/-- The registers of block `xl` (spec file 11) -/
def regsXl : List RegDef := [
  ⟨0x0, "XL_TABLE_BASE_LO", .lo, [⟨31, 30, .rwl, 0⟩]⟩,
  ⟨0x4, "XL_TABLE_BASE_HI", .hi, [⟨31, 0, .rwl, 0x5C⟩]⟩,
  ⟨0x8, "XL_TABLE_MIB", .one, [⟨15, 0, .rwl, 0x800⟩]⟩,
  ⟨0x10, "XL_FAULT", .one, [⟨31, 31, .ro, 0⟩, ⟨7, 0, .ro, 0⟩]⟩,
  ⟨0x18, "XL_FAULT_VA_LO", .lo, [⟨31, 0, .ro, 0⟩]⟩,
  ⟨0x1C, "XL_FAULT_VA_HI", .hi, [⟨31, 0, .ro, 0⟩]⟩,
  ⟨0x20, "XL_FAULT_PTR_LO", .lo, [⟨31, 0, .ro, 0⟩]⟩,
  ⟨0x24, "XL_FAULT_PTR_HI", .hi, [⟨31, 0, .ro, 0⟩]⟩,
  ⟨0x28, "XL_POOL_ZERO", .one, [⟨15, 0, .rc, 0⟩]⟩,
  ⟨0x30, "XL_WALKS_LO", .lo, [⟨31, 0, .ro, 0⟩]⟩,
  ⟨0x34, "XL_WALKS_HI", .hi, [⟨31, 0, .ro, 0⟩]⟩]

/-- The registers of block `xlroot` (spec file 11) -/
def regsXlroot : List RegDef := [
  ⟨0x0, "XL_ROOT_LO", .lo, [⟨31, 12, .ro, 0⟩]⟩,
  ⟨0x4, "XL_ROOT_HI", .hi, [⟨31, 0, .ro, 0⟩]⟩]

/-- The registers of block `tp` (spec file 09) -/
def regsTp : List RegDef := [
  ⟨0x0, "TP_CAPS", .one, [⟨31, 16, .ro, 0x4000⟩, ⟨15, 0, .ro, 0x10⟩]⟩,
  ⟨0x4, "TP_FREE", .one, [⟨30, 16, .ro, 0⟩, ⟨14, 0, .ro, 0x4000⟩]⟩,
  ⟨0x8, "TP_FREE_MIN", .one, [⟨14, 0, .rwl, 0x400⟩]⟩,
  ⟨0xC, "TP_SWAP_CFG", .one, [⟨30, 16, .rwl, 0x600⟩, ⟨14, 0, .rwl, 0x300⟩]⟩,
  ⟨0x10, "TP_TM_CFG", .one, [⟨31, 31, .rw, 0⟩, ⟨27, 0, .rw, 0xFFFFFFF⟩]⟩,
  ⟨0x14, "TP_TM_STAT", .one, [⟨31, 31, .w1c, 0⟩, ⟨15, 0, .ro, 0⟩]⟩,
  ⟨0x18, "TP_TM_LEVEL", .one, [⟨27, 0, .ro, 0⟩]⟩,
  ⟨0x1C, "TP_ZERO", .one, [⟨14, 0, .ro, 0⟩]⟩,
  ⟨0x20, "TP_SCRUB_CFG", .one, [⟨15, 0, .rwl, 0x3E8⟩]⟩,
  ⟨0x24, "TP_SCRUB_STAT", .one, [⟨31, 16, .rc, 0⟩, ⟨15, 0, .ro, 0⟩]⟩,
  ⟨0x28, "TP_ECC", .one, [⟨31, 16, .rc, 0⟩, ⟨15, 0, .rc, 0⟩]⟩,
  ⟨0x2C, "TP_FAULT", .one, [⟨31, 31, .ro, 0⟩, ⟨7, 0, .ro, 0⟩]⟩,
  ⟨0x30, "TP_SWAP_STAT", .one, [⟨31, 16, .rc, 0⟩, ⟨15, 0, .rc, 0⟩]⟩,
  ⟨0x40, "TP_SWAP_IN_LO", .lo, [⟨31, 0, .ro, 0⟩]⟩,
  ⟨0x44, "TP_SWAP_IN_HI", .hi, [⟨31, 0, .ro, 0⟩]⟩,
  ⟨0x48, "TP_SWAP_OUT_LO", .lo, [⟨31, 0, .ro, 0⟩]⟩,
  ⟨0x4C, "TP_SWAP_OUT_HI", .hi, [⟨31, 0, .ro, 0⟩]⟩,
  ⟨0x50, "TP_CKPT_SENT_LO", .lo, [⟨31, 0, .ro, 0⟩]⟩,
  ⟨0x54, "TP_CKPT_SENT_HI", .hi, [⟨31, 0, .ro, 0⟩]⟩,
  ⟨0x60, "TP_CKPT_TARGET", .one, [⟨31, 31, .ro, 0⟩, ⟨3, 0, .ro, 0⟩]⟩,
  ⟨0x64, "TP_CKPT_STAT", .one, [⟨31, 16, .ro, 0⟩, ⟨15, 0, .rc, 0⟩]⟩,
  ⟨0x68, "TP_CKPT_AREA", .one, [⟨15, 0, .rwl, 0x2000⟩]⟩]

· · ·

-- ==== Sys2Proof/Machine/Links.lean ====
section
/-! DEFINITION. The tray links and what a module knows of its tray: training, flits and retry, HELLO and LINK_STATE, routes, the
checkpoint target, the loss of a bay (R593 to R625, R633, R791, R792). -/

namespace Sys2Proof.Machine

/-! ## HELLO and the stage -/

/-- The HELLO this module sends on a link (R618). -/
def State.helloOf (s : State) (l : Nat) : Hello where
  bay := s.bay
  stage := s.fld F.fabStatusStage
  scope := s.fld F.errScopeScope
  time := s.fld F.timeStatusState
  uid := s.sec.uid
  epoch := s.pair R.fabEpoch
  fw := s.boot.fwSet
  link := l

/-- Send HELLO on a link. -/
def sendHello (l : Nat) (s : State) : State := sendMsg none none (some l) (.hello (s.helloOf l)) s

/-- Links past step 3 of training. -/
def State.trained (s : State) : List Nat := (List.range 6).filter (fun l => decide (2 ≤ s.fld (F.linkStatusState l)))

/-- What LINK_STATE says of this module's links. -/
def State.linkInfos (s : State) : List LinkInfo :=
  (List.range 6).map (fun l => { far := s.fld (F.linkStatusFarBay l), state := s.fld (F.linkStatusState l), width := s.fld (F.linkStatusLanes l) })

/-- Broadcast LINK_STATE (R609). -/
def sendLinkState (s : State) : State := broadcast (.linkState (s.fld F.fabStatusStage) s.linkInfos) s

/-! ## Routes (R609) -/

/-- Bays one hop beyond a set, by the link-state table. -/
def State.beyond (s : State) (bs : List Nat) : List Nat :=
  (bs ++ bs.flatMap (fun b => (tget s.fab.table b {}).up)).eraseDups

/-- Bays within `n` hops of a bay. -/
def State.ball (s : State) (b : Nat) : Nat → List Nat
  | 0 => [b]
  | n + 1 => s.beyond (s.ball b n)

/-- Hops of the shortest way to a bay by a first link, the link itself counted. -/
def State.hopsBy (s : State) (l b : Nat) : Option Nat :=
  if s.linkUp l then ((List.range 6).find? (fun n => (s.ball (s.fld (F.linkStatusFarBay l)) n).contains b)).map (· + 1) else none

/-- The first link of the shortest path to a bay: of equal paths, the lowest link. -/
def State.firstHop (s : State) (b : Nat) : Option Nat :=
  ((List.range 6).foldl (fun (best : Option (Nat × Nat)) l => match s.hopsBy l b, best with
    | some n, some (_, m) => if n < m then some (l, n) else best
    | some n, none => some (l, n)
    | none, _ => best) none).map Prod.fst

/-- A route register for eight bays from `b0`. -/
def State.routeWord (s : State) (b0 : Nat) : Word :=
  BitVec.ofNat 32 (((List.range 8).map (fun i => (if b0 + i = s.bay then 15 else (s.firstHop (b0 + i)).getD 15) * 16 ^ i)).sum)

· · ·

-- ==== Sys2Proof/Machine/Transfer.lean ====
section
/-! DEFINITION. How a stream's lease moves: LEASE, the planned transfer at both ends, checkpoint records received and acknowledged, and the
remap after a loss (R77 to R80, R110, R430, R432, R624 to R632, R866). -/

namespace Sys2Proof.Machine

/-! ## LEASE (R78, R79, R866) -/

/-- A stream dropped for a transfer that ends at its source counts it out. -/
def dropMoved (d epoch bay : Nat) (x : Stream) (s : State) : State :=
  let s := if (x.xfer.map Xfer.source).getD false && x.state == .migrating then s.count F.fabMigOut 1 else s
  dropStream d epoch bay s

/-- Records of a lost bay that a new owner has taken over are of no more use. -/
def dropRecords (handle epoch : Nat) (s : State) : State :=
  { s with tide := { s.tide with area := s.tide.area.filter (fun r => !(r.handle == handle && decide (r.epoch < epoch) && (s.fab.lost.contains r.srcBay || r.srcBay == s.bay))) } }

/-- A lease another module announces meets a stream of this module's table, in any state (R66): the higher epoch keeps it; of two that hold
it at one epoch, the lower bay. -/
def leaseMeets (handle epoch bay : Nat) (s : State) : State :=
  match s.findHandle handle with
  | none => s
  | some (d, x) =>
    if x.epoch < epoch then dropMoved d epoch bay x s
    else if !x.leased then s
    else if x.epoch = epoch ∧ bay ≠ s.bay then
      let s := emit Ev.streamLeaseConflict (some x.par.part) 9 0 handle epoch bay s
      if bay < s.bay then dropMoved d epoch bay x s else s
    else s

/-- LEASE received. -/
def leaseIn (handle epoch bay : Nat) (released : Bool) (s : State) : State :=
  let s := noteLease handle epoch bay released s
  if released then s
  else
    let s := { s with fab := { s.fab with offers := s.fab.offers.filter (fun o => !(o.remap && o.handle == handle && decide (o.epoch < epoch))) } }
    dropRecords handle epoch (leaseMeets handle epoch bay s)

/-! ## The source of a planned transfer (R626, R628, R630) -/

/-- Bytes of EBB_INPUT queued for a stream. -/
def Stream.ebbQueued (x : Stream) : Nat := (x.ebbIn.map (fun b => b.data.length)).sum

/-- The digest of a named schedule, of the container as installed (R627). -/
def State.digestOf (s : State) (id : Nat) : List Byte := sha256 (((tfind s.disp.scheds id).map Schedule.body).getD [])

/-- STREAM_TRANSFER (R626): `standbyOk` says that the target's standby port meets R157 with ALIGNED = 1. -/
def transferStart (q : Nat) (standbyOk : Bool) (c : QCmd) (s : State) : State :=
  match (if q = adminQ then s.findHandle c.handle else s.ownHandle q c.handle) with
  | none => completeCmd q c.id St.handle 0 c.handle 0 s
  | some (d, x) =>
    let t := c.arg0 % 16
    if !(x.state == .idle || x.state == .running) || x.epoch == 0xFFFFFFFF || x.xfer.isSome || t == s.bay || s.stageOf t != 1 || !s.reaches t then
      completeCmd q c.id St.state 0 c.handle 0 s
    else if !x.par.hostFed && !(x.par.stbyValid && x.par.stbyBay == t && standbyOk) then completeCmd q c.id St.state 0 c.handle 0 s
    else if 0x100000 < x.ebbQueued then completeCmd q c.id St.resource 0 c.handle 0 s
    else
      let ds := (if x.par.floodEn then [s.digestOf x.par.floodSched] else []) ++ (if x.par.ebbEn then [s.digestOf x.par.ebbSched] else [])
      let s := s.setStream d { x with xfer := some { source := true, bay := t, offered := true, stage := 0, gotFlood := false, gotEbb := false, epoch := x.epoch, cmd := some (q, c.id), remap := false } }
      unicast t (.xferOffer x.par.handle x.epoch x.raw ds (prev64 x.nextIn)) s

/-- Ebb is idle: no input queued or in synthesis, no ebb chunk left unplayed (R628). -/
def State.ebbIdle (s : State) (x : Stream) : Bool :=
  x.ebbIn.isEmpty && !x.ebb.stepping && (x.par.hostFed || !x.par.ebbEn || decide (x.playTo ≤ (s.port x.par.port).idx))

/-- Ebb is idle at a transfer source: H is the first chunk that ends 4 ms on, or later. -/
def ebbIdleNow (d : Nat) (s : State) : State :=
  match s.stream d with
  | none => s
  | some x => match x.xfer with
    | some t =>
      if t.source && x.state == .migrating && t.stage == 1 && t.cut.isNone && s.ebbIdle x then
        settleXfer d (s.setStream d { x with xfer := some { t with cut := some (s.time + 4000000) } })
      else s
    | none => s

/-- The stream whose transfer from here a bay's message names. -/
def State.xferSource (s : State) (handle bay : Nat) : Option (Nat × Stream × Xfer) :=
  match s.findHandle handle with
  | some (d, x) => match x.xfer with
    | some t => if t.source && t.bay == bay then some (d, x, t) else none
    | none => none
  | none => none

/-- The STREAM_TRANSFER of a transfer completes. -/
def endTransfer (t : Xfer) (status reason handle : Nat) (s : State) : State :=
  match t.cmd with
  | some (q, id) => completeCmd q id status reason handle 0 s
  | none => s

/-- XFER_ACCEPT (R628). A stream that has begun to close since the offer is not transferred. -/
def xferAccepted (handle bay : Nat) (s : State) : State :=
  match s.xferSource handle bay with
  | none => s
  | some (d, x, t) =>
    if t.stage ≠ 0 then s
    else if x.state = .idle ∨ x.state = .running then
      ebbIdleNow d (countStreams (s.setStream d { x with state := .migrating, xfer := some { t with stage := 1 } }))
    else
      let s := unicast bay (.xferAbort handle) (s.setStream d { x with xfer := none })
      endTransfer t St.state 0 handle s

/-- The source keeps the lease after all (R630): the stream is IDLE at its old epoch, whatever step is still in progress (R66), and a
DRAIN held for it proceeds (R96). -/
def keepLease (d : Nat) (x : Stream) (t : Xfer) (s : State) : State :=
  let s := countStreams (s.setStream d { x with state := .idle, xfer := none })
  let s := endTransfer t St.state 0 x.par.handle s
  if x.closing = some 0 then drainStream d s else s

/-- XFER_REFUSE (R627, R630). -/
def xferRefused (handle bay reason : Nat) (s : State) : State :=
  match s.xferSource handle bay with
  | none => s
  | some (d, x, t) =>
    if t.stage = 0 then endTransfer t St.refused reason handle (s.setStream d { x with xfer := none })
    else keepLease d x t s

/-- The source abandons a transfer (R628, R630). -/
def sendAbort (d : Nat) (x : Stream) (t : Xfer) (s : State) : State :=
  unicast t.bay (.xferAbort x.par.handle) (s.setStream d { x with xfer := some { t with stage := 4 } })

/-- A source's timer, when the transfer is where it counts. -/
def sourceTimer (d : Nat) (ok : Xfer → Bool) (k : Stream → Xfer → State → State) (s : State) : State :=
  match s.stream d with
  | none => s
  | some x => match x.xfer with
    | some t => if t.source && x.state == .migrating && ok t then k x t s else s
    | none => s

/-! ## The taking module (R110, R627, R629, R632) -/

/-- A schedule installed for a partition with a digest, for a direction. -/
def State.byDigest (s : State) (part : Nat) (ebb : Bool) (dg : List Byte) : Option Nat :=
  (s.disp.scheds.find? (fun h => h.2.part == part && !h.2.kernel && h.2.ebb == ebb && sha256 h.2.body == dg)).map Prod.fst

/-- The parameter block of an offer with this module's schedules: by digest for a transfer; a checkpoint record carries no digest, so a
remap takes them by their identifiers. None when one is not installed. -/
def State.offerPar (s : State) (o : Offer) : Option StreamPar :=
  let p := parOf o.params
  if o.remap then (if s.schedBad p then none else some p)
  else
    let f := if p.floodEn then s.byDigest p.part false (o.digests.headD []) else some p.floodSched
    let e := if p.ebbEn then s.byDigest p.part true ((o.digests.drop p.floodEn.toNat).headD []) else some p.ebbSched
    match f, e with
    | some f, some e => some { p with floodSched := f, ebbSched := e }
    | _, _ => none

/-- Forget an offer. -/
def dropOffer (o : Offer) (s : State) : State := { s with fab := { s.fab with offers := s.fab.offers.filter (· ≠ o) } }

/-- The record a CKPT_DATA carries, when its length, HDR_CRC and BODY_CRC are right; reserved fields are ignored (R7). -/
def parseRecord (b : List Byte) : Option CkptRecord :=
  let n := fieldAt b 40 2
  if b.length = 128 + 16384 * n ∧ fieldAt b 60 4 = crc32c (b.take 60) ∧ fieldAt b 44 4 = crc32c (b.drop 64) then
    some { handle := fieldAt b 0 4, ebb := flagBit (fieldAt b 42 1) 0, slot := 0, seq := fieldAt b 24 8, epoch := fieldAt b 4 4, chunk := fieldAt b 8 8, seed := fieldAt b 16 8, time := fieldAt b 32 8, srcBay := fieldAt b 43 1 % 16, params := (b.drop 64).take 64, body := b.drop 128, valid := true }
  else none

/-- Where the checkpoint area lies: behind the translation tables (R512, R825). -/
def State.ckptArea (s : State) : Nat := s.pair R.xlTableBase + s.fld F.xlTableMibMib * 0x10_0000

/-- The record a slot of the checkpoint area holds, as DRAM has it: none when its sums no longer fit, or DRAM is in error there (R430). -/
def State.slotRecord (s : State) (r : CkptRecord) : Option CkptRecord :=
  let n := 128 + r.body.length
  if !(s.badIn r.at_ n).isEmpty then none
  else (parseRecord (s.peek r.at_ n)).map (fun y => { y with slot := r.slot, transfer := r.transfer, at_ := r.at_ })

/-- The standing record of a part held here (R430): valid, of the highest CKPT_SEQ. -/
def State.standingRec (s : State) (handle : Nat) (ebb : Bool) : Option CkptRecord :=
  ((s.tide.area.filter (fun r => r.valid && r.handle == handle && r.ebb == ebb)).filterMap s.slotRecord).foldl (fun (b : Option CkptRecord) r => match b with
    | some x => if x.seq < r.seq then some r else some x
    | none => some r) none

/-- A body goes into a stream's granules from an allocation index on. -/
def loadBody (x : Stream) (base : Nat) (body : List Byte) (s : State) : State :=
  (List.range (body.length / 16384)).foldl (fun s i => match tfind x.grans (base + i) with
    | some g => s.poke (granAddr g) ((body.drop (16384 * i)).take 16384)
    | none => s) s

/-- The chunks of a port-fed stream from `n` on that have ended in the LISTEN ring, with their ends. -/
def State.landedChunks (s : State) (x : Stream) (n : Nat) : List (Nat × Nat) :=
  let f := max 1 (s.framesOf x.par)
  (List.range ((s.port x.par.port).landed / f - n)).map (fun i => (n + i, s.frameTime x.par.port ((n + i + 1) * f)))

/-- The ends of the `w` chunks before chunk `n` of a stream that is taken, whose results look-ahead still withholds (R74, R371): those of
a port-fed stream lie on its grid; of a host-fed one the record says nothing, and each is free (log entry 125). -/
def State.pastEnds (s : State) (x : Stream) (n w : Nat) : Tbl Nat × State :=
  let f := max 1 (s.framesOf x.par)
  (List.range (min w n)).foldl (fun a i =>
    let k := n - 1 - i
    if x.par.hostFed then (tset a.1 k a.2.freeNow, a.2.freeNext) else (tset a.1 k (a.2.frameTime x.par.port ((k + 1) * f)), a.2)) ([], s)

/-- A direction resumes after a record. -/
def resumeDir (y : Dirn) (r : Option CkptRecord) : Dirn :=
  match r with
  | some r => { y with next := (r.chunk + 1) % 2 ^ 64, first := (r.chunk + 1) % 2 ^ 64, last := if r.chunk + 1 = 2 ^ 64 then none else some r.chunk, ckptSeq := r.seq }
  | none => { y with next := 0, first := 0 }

· · ·

TASK DIRECTIONS — From the records above, give again exactly the lines running from the line with "t) else none" to the line with "def xferAccepted (handle", inclusive.

ANSWER BOX —
    | some t => if t.source && t.bay == bay then some (d, x, t) else none
    | none => none
  | none => none

/-- The STREAM_TRANSFER of a transfer completes. -/
def endTransfer (t : Xfer) (status reason handle : Nat) (s : State) : State :=
  match t.cmd with
  | some (q, id) => completeCmd q id status reason handle 0 s
  | none => s

/-- XFER_ACCEPT (R628). A stream that has begun to close since the offer is not transferred. -/
def xferAccepted (handle bay : Nat) (s : State) : State :=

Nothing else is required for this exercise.